(Goal of the exercise)
Starting at the line that holds "scrubbed : Nat := 0" and stopping at the line that holds "held : Tab Nat := []", restate the records below word for word, with both of those lines included.

[Dataset entries]
************
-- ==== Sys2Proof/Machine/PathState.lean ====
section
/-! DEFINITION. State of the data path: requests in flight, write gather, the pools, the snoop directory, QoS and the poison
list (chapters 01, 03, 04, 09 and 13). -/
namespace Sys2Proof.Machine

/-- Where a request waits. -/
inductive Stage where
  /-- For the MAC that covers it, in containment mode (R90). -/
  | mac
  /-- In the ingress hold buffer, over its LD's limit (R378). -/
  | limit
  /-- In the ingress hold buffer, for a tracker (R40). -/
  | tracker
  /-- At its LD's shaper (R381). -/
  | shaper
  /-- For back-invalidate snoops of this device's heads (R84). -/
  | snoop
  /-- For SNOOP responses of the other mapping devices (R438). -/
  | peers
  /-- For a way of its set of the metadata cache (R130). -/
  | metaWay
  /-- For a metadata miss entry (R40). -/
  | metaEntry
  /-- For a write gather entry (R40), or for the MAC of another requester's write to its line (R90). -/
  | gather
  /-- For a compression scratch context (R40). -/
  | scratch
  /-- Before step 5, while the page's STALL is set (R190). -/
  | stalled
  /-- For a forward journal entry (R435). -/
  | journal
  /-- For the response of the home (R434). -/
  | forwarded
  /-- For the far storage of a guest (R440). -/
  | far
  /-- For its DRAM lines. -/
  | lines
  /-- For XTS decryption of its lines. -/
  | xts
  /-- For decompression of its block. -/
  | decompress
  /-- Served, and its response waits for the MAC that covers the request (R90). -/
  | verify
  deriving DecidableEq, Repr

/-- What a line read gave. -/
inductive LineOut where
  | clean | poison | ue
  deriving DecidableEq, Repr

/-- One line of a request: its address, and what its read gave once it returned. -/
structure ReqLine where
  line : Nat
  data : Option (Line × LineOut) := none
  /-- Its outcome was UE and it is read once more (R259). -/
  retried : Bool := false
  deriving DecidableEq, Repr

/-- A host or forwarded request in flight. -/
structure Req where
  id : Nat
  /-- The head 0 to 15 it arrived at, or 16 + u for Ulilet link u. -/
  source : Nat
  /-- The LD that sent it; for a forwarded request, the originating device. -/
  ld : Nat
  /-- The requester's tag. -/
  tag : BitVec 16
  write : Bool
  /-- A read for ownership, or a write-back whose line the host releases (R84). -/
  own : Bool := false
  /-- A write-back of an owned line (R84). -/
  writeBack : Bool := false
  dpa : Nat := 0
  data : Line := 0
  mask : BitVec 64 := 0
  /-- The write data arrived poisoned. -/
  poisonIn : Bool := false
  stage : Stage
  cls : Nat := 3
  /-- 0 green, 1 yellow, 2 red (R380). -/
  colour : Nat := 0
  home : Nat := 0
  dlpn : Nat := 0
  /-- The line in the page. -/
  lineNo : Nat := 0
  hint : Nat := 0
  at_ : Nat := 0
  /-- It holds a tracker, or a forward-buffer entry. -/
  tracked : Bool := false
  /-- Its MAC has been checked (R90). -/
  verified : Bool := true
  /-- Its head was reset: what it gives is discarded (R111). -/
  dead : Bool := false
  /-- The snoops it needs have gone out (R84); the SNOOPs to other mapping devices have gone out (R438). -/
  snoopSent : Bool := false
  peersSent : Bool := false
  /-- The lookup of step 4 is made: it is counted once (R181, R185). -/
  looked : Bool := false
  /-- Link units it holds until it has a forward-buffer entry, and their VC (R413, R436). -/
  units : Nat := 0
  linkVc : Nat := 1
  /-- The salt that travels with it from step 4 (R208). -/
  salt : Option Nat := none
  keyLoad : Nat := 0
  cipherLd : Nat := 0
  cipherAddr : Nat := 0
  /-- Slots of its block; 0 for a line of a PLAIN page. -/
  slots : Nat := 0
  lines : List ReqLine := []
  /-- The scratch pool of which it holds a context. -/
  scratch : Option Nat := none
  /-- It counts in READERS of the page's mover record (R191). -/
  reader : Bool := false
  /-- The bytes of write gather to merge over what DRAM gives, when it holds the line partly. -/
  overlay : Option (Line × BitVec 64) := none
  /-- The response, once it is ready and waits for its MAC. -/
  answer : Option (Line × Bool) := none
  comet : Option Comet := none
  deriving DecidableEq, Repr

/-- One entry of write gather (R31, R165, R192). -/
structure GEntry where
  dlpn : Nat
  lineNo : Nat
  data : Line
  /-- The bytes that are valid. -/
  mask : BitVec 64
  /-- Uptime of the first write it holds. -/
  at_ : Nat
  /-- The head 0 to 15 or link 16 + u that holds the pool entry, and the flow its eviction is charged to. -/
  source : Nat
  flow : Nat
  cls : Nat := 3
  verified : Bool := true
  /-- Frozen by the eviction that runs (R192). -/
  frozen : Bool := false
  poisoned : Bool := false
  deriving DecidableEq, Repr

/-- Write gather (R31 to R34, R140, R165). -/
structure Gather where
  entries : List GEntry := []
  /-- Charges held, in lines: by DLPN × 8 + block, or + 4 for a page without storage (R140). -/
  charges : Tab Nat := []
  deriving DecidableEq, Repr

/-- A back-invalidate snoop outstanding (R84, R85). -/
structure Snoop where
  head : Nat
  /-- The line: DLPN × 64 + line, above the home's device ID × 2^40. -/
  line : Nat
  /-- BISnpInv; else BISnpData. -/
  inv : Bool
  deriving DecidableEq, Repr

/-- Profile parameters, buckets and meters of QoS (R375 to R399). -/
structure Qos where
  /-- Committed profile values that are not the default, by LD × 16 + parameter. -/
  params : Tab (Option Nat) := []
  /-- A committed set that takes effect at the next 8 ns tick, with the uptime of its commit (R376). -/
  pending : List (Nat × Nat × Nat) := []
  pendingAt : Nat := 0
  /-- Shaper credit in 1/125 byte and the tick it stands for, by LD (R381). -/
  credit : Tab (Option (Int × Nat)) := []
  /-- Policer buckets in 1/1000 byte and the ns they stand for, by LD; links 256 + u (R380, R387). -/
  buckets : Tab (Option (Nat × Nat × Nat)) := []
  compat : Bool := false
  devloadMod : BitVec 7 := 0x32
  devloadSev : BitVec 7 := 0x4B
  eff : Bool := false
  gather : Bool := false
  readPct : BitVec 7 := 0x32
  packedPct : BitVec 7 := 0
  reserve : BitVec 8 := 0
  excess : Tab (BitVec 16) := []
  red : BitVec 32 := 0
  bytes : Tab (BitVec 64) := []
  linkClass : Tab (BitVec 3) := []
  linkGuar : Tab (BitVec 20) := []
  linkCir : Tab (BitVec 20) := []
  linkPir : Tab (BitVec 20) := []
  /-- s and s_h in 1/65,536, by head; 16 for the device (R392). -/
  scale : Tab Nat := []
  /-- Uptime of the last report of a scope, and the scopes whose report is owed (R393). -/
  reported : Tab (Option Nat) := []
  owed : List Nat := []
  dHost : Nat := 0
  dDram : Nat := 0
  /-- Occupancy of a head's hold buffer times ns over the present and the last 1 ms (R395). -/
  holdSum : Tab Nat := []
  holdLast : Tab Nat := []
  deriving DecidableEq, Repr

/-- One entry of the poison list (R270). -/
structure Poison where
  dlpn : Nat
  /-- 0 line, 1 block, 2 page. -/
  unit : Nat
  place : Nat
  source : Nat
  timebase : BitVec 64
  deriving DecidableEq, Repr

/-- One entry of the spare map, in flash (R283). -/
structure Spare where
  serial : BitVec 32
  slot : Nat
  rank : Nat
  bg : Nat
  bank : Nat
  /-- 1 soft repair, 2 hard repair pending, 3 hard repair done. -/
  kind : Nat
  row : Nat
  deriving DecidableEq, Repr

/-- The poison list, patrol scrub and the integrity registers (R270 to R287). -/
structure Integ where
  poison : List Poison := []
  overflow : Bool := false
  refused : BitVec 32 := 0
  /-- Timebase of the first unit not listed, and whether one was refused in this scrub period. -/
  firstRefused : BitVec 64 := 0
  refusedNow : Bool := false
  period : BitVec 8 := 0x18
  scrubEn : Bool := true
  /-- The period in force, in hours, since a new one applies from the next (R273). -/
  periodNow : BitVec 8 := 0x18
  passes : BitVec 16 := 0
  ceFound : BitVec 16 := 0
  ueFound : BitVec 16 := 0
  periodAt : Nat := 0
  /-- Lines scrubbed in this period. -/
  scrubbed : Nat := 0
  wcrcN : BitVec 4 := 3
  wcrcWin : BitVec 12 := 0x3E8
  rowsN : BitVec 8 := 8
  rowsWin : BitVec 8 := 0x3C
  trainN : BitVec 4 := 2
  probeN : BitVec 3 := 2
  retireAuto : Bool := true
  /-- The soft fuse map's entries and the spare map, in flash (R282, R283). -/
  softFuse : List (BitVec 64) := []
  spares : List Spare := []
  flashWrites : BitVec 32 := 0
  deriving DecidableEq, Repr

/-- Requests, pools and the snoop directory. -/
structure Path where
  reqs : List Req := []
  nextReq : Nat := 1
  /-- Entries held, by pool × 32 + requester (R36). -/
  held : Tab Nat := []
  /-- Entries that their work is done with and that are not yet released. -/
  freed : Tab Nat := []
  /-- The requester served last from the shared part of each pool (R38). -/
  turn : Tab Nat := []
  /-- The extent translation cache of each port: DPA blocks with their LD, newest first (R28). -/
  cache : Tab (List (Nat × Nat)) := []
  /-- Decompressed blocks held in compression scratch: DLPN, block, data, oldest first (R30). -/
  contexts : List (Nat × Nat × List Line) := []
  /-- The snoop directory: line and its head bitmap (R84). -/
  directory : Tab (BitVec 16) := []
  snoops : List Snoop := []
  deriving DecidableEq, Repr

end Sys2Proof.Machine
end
************
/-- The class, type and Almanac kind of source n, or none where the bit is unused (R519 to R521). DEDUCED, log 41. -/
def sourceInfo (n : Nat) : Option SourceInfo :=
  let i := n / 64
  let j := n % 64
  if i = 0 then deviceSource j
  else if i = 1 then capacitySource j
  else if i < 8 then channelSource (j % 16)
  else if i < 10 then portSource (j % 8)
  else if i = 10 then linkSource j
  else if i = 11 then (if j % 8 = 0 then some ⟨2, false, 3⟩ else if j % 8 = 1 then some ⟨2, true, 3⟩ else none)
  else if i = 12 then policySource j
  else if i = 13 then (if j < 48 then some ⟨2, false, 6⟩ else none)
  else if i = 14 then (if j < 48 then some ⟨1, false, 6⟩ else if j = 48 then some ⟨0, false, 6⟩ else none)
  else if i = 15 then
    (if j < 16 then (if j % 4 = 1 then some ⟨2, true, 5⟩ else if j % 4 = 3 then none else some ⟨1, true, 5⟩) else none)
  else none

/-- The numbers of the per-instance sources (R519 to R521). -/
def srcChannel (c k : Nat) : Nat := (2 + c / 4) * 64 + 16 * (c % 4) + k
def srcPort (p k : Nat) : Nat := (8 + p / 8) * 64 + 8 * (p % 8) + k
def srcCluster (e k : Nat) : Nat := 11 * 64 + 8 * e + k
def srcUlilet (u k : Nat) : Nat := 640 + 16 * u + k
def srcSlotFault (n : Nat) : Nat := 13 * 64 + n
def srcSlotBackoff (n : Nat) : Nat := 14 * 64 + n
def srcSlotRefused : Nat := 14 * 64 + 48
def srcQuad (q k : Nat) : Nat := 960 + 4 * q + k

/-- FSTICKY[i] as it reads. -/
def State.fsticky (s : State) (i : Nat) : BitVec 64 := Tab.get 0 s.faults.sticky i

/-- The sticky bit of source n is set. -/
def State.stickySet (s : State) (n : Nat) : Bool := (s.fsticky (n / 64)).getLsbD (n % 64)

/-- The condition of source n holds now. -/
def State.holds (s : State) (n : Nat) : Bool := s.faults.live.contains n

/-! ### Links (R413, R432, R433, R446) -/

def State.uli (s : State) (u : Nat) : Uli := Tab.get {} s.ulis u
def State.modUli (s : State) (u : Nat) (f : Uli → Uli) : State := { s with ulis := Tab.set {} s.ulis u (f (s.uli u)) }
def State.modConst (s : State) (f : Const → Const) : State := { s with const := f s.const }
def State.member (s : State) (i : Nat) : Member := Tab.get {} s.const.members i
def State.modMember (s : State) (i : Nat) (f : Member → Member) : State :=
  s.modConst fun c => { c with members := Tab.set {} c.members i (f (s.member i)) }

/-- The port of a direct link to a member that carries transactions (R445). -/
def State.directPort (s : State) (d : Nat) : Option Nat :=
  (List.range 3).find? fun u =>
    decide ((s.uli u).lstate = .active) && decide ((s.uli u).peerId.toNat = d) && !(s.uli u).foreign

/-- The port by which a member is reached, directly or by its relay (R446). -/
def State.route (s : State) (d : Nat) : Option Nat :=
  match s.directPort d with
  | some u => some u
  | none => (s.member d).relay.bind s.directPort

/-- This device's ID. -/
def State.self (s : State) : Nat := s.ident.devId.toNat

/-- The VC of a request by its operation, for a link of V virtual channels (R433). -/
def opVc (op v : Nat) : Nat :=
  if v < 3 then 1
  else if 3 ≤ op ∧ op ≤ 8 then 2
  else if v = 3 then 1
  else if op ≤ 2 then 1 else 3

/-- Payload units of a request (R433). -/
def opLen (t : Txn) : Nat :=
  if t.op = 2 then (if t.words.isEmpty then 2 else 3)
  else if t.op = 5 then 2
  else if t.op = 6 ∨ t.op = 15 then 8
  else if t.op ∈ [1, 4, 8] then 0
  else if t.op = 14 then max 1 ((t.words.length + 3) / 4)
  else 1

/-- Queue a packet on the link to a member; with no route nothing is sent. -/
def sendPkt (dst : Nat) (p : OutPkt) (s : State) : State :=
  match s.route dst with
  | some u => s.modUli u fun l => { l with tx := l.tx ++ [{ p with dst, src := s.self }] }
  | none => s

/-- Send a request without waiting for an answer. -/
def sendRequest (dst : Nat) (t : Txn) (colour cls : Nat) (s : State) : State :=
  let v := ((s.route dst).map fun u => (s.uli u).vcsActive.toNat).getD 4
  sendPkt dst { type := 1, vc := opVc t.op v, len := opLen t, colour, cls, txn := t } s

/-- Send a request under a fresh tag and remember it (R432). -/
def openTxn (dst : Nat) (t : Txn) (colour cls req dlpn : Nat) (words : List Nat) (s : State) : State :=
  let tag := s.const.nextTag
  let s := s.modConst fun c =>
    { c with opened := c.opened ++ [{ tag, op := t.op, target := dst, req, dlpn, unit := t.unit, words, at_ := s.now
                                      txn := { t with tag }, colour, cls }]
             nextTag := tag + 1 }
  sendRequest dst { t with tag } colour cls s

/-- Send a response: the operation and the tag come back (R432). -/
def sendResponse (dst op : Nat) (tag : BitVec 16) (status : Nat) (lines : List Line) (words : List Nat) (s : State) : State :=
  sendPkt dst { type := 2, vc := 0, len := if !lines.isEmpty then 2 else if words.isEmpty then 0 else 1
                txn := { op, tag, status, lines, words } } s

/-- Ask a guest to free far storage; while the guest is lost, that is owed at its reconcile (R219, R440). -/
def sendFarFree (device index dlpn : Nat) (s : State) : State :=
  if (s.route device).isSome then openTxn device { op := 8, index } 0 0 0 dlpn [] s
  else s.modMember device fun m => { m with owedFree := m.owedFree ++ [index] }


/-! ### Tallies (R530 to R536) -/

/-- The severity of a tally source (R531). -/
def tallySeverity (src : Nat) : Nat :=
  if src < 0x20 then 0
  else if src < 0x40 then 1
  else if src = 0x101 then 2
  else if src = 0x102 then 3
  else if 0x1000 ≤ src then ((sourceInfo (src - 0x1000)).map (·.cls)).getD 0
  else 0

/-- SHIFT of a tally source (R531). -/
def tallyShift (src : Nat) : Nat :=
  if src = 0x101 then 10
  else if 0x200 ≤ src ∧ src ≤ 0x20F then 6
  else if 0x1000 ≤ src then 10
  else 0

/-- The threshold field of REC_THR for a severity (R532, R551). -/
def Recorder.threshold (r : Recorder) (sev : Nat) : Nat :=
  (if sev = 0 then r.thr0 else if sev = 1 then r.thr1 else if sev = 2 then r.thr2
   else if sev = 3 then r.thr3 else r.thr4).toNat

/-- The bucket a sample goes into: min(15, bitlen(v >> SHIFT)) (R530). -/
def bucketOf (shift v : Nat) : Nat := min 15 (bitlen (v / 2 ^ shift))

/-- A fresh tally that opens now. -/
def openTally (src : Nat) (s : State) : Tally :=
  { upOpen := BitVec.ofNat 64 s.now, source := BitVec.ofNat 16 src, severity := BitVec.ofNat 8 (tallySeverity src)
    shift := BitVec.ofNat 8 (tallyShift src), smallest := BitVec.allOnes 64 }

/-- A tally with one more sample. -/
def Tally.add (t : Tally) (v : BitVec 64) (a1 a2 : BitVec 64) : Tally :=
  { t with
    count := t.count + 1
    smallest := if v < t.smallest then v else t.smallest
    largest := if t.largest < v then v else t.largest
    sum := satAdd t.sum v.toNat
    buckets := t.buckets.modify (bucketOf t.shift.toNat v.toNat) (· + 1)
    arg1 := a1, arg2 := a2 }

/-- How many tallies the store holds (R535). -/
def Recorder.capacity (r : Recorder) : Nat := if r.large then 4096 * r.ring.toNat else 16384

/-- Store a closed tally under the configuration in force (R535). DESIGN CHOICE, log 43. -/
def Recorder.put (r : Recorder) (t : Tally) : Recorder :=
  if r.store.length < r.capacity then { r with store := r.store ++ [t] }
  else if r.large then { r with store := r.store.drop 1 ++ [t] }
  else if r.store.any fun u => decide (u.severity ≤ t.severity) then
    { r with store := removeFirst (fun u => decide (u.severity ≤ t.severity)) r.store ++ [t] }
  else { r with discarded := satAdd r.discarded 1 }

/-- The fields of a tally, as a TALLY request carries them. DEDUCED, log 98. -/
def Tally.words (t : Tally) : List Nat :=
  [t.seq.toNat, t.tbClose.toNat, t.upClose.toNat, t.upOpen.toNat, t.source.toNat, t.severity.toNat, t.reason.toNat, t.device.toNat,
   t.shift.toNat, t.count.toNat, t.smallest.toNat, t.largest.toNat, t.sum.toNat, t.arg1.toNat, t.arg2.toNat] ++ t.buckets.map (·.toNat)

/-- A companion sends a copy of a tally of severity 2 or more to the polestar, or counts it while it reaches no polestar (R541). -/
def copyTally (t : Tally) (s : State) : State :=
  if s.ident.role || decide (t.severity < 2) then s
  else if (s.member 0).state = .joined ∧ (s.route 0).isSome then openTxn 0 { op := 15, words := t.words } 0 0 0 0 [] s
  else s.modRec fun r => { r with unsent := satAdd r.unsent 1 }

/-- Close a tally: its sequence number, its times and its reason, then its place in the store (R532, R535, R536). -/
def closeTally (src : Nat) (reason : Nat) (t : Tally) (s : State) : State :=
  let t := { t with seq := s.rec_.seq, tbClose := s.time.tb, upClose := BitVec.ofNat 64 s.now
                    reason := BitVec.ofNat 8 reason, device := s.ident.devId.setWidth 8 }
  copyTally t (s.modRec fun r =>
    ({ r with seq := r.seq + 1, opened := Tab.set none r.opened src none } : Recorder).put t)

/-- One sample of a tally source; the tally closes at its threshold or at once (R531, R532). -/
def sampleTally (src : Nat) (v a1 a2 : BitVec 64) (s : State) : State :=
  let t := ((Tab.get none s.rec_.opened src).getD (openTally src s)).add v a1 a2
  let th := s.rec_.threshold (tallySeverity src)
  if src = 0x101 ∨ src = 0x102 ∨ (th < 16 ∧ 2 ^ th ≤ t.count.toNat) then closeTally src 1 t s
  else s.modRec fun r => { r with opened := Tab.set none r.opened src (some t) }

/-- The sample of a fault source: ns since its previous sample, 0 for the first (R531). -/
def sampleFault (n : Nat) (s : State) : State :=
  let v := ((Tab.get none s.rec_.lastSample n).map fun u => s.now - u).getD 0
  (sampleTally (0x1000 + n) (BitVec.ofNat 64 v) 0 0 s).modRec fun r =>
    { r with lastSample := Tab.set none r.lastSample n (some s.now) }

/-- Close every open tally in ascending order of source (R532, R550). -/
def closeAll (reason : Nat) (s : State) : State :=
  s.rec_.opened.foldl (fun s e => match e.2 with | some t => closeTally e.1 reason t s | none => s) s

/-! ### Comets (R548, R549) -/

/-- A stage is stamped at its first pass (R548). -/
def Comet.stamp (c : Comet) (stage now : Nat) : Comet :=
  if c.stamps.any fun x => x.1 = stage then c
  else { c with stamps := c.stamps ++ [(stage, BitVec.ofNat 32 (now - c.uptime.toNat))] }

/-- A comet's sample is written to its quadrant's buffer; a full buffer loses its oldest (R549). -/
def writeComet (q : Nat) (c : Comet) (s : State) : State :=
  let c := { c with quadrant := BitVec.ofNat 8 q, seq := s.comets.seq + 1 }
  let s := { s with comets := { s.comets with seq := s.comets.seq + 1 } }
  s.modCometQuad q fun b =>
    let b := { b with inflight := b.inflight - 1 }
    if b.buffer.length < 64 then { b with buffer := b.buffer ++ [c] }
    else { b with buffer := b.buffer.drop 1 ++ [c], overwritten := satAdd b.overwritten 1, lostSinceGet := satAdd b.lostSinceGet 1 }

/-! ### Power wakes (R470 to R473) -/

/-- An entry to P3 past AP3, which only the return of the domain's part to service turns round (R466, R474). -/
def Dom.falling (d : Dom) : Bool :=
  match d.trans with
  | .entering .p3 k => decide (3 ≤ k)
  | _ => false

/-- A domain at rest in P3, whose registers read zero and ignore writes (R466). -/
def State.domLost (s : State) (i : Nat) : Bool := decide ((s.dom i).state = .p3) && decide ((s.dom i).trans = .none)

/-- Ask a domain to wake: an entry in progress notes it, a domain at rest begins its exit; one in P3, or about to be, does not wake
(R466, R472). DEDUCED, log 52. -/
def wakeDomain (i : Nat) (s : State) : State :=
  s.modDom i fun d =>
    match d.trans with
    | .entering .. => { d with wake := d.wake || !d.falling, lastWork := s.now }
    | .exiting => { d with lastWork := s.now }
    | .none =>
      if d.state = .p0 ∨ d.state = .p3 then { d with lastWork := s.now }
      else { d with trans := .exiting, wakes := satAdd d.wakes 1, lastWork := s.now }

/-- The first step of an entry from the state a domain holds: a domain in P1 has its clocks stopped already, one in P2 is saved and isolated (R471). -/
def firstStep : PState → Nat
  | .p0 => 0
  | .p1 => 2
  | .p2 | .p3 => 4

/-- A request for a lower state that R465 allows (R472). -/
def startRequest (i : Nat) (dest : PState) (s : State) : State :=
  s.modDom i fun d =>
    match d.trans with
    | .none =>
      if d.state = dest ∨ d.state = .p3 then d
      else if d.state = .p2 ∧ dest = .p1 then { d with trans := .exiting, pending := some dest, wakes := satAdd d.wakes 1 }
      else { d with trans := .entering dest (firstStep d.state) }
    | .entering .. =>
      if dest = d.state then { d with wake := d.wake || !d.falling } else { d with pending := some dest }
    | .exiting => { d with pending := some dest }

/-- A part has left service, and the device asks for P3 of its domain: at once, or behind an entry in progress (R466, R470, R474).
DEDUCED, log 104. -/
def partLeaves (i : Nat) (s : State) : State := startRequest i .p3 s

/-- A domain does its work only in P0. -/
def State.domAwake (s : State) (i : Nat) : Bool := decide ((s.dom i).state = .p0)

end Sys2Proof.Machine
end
************
(Your response)
  scrubbed : Nat := 0
  wcrcN : BitVec 4 := 3
  wcrcWin : BitVec 12 := 0x3E8
  rowsN : BitVec 8 := 8
  rowsWin : BitVec 8 := 0x3C
  trainN : BitVec 4 := 2
  probeN : BitVec 3 := 2
  retireAuto : Bool := true
  /-- The soft fuse map's entries and the spare map, in flash (R282, R283). -/
  softFuse : List (BitVec 64) := []
  spares : List Spare := []
  flashWrites : BitVec 32 := 0
  deriving DecidableEq, Repr

/-- Requests, pools and the snoop directory. -/
structure Path where
  reqs : List Req := []
  nextReq : Nat := 1
  /-- Entries held, by pool × 32 + requester (R36). -/
  held : Tab Nat := []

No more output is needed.